I whirled at the tentative voice, forcing my features into a cool, neutral temperature. The last thing I could afford was to give away anything to Aurora.
She stepped closer but stopped short of entering my bubble. “I just wanted to say … thank you.”
“For what?” I tried to be dismissive of her. To pretend I didn’t care.
“Caring enough to listen,” she said. When I didn’t respond, she half-shrugged and turned away. “Anyway, that’s all. I just wanted to thank you. Maybe not all dragons are total assholes.”
As she retreated back to the bathroom, I watched her go the entire way, memorizing the sway of her hips beneath her pants, much to the approval of my dragon.

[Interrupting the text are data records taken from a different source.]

-- ==== Sys2Proof/Machine/Islands.lean ====
section
/-!
DEFINITION. Islands.lean: the safety islands (spec/14): monitored streams and their verdicts, detections and the safe
state, the CAN FD controller, swatches, the rolling test and the island's own tests.
-/
namespace Sys2Proof.Machine

/-! ## Registers and tables -/

def safReg (i rel : Nat) : Nat := (Blk.saf i).base + rel
def islErr (i b : Nat) (s : State) : State := stick (safReg i 0x18) b 6 none s

def dSs (_ : Nat) : SafStr := {}
def getSs (s : State) (i n : Nat) : SafStr := tabGet dSs (getIsl s i).strs n
def modSs (i n : Nat) (f : SafStr → SafStr) (s : State) : State :=
  modIsl i (fun x => { x with strs := tabMod dSs x.strs n f }) s

/-- The island runs: RUN, with its clock. -/
def islRuns (s : State) (i : Nat) : Bool := (getIsl s i).st = .run && !(getIsl s i).noClock

/-- A stream that is set names partition `p` (R401). -/
def SafStr.names (x : SafStr) (p : Nat) : Bool := x.st ≠ .off && (x.cfg.partA = p || (x.cfg.partB ≠ 0 && x.cfg.partB = p))

/-- The island has a stream that names the partition. -/
def islNames (s : State) (i p : Nat) : Bool := (getIsl s i).strs.any fun e => e.2.names p

/-- Partition of a stream's channel: 0 A, 1 B. -/
def SafCfg.part (c : SafCfg) (ch : Nat) : Nat := if ch = 0 then c.partA else c.partB

/-- An event of a stream carries its channel A partition. -/
def ssEvent (i n code : Nat) (items : List Item) (s : State) : State :=
  record i code items (getSs s i n).cfg.partA 0xFF s

/-! ## Tolerance programs (R404, R405) -/

def nOps (prog : List Byte) : Nat := leAt prog 6 1
def safGrace (prog : List Byte) : Nat := leAt prog 7 1
def missLimit (prog : List Byte) : Nat := leAt prog 8 1
def depAction (prog : List Byte) : Nat := leAt prog 9 1
/-- Ingest stream `n` of hub `h` is a dependency. -/
def dependsOn (prog : List Byte) (h n : Nat) : Bool := bit (leAt prog (if h = 0 then 12 else 18) 6) n
def quietOff (prog : List Byte) : Nat := leAt prog 24 4 * 1000
def quietLen (prog : List Byte) : Nat := leAt prog 28 4 * 1000
def swatchSlot (prog : List Byte) (ch : Nat) : Nat := leAt prog (32 + ch) 1
def swatchAddr (prog : List Byte) (ch : Nat) : Nat := leAt prog (40 + 8 * ch) 8

/-- Field `f` of a record (R405). -/
def recField (r : List Byte) (f : Nat) : Nat :=
  if f < 8 then leAt r (32 + 4 * f) 4
  else match f with
    | 8 => leAt r 8 4
    | 9 => leAt r 14 2
    | 10 => leAt r 16 4
    | _ => leAt r 20 4

/-- `x ≤ y`, false where either is a NaN. -/
def exLe (x y : Ex) : Bool := !x.isNan && !y.isNan && !y.lt x

/-- The greater of two values; a NaN where either is one. -/
def exMax (x y : Ex) : Ex := if x.isNan || y.isNan then .nan else if x.lt y then y else x

/-- |a − b|, exact. -/
def exDist (a b : Ex) : Ex := match a.add b.neg with | some v => v.abs | none => .nan

/-- An FP32 code as an ordered integer; the zeros are equal. -/
def ordInt (c : Nat) : Int := if bit c 31 then -((c % 2 ^ 31 : Nat) : Int) else (c : Int)

/-- An operation passes on fields `a` and `b` (Table 14.5); on a single channel `b` is `a`. -/
def opPasses (kind p0 p1 a b : Nat) : Bool :=
  let fp (n : Nat) : Ex := f32 (BitVec.ofNat 32 n)
  let fin := (fp a).finite && (fp b).finite
  match kind with
  | 1 => a = b
  | 2 => (a ^^^ b) &&& p0 = 0
  | 3 => ((sext 32 a - sext 32 b).natAbs : Int) ≤ sext 32 p0
  | 4 => fin && exLe (exDist (fp a) (fp b)) (fp p0)
  | 5 =>
    let rel := match (fp p0).mul (exMax (fp a).abs (fp b).abs) with | some v => v | none => .nan
    fin && exLe (exDist (fp a) (fp b)) (exMax (fp p1) rel)
  | 6 => fin && [a, b].all fun x => exLe (fp p0) (fp x) && exLe (fp x) (fp p1)
  | 7 => [a, b].all fun x => sext 32 p0 ≤ sext 32 x && sext 32 x ≤ sext 32 p1
  | _ => !(fp a).isNan && !(fp b).isNan && (ordInt a - ordInt b).natAbs ≤ p0

/-- An operation of a program is well formed (R405). -/
def opOk (o : List Byte) (single : Bool) : Bool :=
  let k := leAt o 0 1
  let fp (n : Nat) : Ex := f32 (BitVec.ofNat 32 n)
  1 ≤ k && k ≤ 8 && leAt o 1 1 ≤ 11 && restZero o [(0, 2), (4, 8)] && (!single || k = 6 || k = 7) &&
    !(k = 6 && (fp (leAt o 8 4)).lt (fp (leAt o 4 4))) && !(k = 7 && sext 32 (leAt o 8 4) < sext 32 (leAt o 4 4))

/-- Operation `i` of a program. -/
def opAt (prog : List Byte) (i : Nat) : List Byte := (prog.drop (64 + 16 * i)).take 16

/-- A program is readable and well formed (Table 14.4, Table 14.5). -/
def progOk (prog : List Byte) (single : Bool) : Bool :=
  let slotOk (v : Nat) : Bool := v < 16 || v = 0xFF
  64 + 16 * nOps prog ≤ prog.length && leAt prog 0 4 = 0x53414631 && leAt prog 4 2 = 1 && nOps prog ≤ 60 &&
    safGrace prog ≤ 3 && missLimit prog ≤ 15 && depAction prog ≤ 1 && slotOk (swatchSlot prog 0) && slotOk (swatchSlot prog 1) &&
    restZero (prog.take 64) [(0, 10), (12, 12), (24, 10), (40, 16)] &&
    (List.range (nOps prog)).all fun i => opOk (opAt prog i) single

/-- The first operation that fails on a pair, or on a single record twice over. -/
def failingOp (prog a b : List Byte) : Option Nat :=
  (List.range (nOps prog)).find? fun i =>
    let o := opAt prog i
    !opPasses (leAt o 0 1) (leAt o 4 4) (leAt o 8 4) (recField a (leAt o 1 1)) (recField b (leAt o 1 1))

/-! ## CAN FD (R416, R417) -/

/-- The data of a frame (Table 14.9). -/
def canData (s : State) (i : Nat) : List Byte :=
  let x := getIsl s i
  let safe := x.st = .safe
  let inj := (safe && x.injected) || x.degraded.any (·.2.2)
  let b := toBytes 1 i ++ toBytes 1 (if safe then x.cause else 0) ++
    toBytes 1 (if safe && x.causeStr ≠ 0x7F then x.causeStr else 0xFF) ++
    toBytes 1 (b2n inj + 2 * b2n (!x.degraded.isEmpty) + 4 * b2n safe) ++
    toBytes 8 (if safe then x.decision else hubTime s i) ++ toBytes 2 x.canCount ++ toBytes 1 (min x.restarts 255)
  b ++ toBytes 1 (crc8 b)

/-- The controller goes bus-off: event 0x0B0B, a CAN_BUSOFF detection (R416). -/
def goBusOff (i : Nat) (s : State) : State :=
  event i 0x0B0B [.id1 i] (islErr i 1 (modIsl i (fun x => { x with busOff := true }) s))

/-- A frame is sent, or spoilt by an injection; the profile commits between frames (R417, SAF_CAN). -/
def canSend (i : Nat) (s : State) : State :=
  let s := commit (safReg i 0x20) s
  let x := getIsl s i
  if fld s (safReg i 0x20) 24 1 = 0 ∨ x.busOff then s
  else if injStrikes s 0x0B0D i then
    let s := injSpend 0x0B0D i (modIsl i (fun x => { x with canErr := x.canErr + 8 }) s)
    if 256 ≤ (getIsl s i).canErr then goBusOff i s else s
  else
    let ident := if x.st = .safe then fld s (safReg i 0x20) 2 11 else fld s (safReg i 0x20) 13 11
    let s := send (.can i ident (canData s i)) s
    modIsl i (fun x => { x with canCount := (x.canCount + 1) % 65536, canLast := s.clk, canErr := x.canErr - 1 }) s

def doCanStatusFrame (t i : Nat) (s : State) : State :=
  let s := advance t s
  let x := getIsl s i
  if (x.st = .run || x.st = .safe) && x.canLast + 10000000 ≤ s.clk then canSend i s else s

/-- CAN_STATUS_FRAME (R417): every 10 ms a status frame, or the safe-state frame in its place. -/
def execCanStatusFrame (t i : Nat) (s : State) : Host.Outcome State Fault Refusal := .next (doCanStatusFrame t i s)

def doCanBusoff (t i : Nat) (s : State) : State :=
  let s := advance t s
  if fld s (safReg i 0x20) 24 1 = 1 ∧ !(getIsl s i).busOff then goBusOff i s else s

/-- CAN_BUSOFF (R416). FAULT_x_N is not released by it. -/
def execCanBusoff (t i : Nat) (s : State) : Host.Outcome State Fault Refusal := .next (doCanBusoff t i s)

def doCanBusoffRecovery (t i : Nat) (s : State) : State :=
  modIsl i (fun x => { x with busOff := false, canErr := if x.busOff then 0 else x.canErr }) (advance t s)

/-- CAN_BUSOFF_RECOVERY (R416): the controller joins the bus again. -/
def execCanBusoffRecovery (t i : Nat) (s : State) : Host.Outcome State Fault Refusal := .next (doCanBusoffRecovery t i s)

/-- CAN_RECEIVE (R416): a received frame is acknowledged and otherwise ignored. -/
def execCanReceive (t _i : Nat) (s : State) : Host.Outcome State Fault Refusal := .next (advance t s)

/-! ## Detections and the safe state (R411, R412) -/

/-- After a verdict the island writes bytes 12 and 13 of a record through the partition's key (R403). -/
def markRecord (part addr verdict : Nat) (s : State) : State :=
  let flags := if verdict = 0 then 0b011 else 0b100
  (writePart part (addr + 12) [BitVec.ofNat 8 flags, BitVec.ofNat 8 verdict] (.hub 1) s).2

/-- SAFE_STATE_ENTER: first cause, pins low, SAFE in every unmatched record, the safe-state frame, the other island told,
event 0x0B01 (R412). -/
def enterSafe (i cause n : Nat) (inj : Bool) (s : State) : State :=
  let now := hubTime s i
  let s := (getIsl s i).strs.foldl (fun s e => e.2.waiting.foldl (fun s w =>
    markRecord (e.2.cfg.part (b2n w.chanB)) w.addr 6 s) s) s
  let s := modIsl i (fun x =>
    { x with st := .safe, faultHigh := false, alive := false, cause, causeStr := n, injected := inj, decision := now,
             later := 0,
             strs := x.strs.map fun e => (e.1, if e.2.st = .off then e.2 else { e.2 with st := .safe, waiting := [] }) }) s
  let s := canSend i s
  let s := modIsl (1 - i) (fun x => { x with mail := x.mail ++ [1] }) s
  event i 0x0B01 [.id1 i, .code1 cause, .id1 n, .code1 (b2n inj)] s

/-- A detection whose action is "safe": the first enters the safe state, later ones are counted (R411, R412). An island
in reset or split detects nothing. -/
def detect (i cause n : Nat) (inj : Bool) (s : State) : State :=
  match (getIsl s i).st with
  | .run => enterSafe i cause n inj s
  | .startup => enterSafe i cause n inj s
  | .safe => modIsl i (fun x => { x with later := x.later + 1 }) s
  | .reset => s
  | .split => s

/-- A degraded detection is outstanding from now on (R411). -/
def degrade (i cause subject : Nat) (inj : Bool) (s : State) : State :=
  modIsl i (fun x =>
    { x with degraded := if x.degraded.any (fun e => e.1 = cause && e.2.1 = subject) then x.degraded
                         else x.degraded ++ [(cause, subject, inj)] }) s

/-- A degraded detection is settled. -/
def restore (i cause subject : Nat) (s : State) : State :=
  modIsl i (fun x => { x with degraded := x.degraded.filter fun e => !(e.1 = cause && e.2.1 = subject) }) s

/-- Both islands. -/
def eachIsland (f : Nat → State → State) (s : State) : State := f 1 (f 0 s)

/-! ## SAFETY_CFG (R400, R401) -/

/-- A stream as SAFETY_CFG sees it: its configuration, or the one that waits for the restart. -/
def SafStr.view (x : SafStr) : Option SafCfg :=
  match x.next with
  | some c => c
  | none => if x.st = .off then none else some x.cfg

/-- The conditions of Table 14.2 that need no program, in order; a remove ends with the third. -/
def safetyFields (s : State) (d : Desc) : Option Refused :=
  let i := d.u 8 1
  let n := d.u 9 1
  let op := d.u 10 1
  let pa := d.u 12 1
  let pb := d.u 13 1
  let other := match (getSs s (1 - i) n).view with
    | none => false
    | some c => c.partA = pa || (pb ≠ 0 && c.partA = pb) || (c.partB ≠ 0 && (c.partB = pa || c.partB = pb))
  let safety (p : Nat) : Bool := (getPart s p).st = 1 && (getPart s p).safety
  let set := op = 0
  firstOf [(1 < i || (getIsl s i).st = .split, bad 8), (63 < n || other, bad 9),
    (1 < op || (op = 1 && (getSs s i n).view.isNone), bad 10), (set && !safety pa, bad 12),
    (set && pb ≠ 0 && (!safety pb || pb = pa), bad 13), (set && 10000000 < d.u 16 4, bad 16),
    (set && 10000000 < d.u 20 4, bad 20)]

/-- The conditions of Table 14.2, in order. -/
def safetyCheck (prog : List Byte) (s : State) (d : Desc) : Option Refused :=
  let set := d.u 10 1 = 0
  (safetyFields s d).or (firstOf [(set && !progOk prog (d.u 13 1 = 0), bad 24),
    (set && d.u 32 4 ≠ 64 + 16 * nOps prog, bad 32)])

“ Stop it ,” I said, scolding myself for getting caught up in watching her. I could ill afford the distraction of a woman right now, let alone a human. There wasn’t time. The Scepter of Anaris was still missing, and I was no closer to having any leads.
She didn’t do it .
Despite my inner turmoil over the sudden intrusion of the human into my life, I was fairly certain it was the impartial magistrate within me that was confident Aurora had nothing to do with the lost scepter. Her confusion was too genuine, her denial too heated.
Besides, she couldn’t have had it on her.
But the problem was I couldn’t prove it. If anyone else deduced she’d been down there, the immediate suspicion would fall directly upon her. Jair would toss her in a cell without a second thought.
Picturing Aurora in a cell, alone in the four stone walls, did not amuse my dragon one bit.
I took another deep breath, trying to calm it.
Aurora chose that moment to exit the bathroom. She looked at me, and I looked at her, once more admiring her.
Despite all the uncertainty and change, she managed to radiate an aura of strength and determination that anyone, dragon or not, would be hard pressed to match. Her hair shimmered auburn in my apartments lights, falling freely past her shoulders and framing her face with a few loose strands.
Her skin was slightly tan, a product of sunlight, not genetics or a booth, if I guessed correctly. It served to emphasize the dusting of freckles across the middle of her face, bringing them out in a contrast that gave her a wild, fiery kind of gaze.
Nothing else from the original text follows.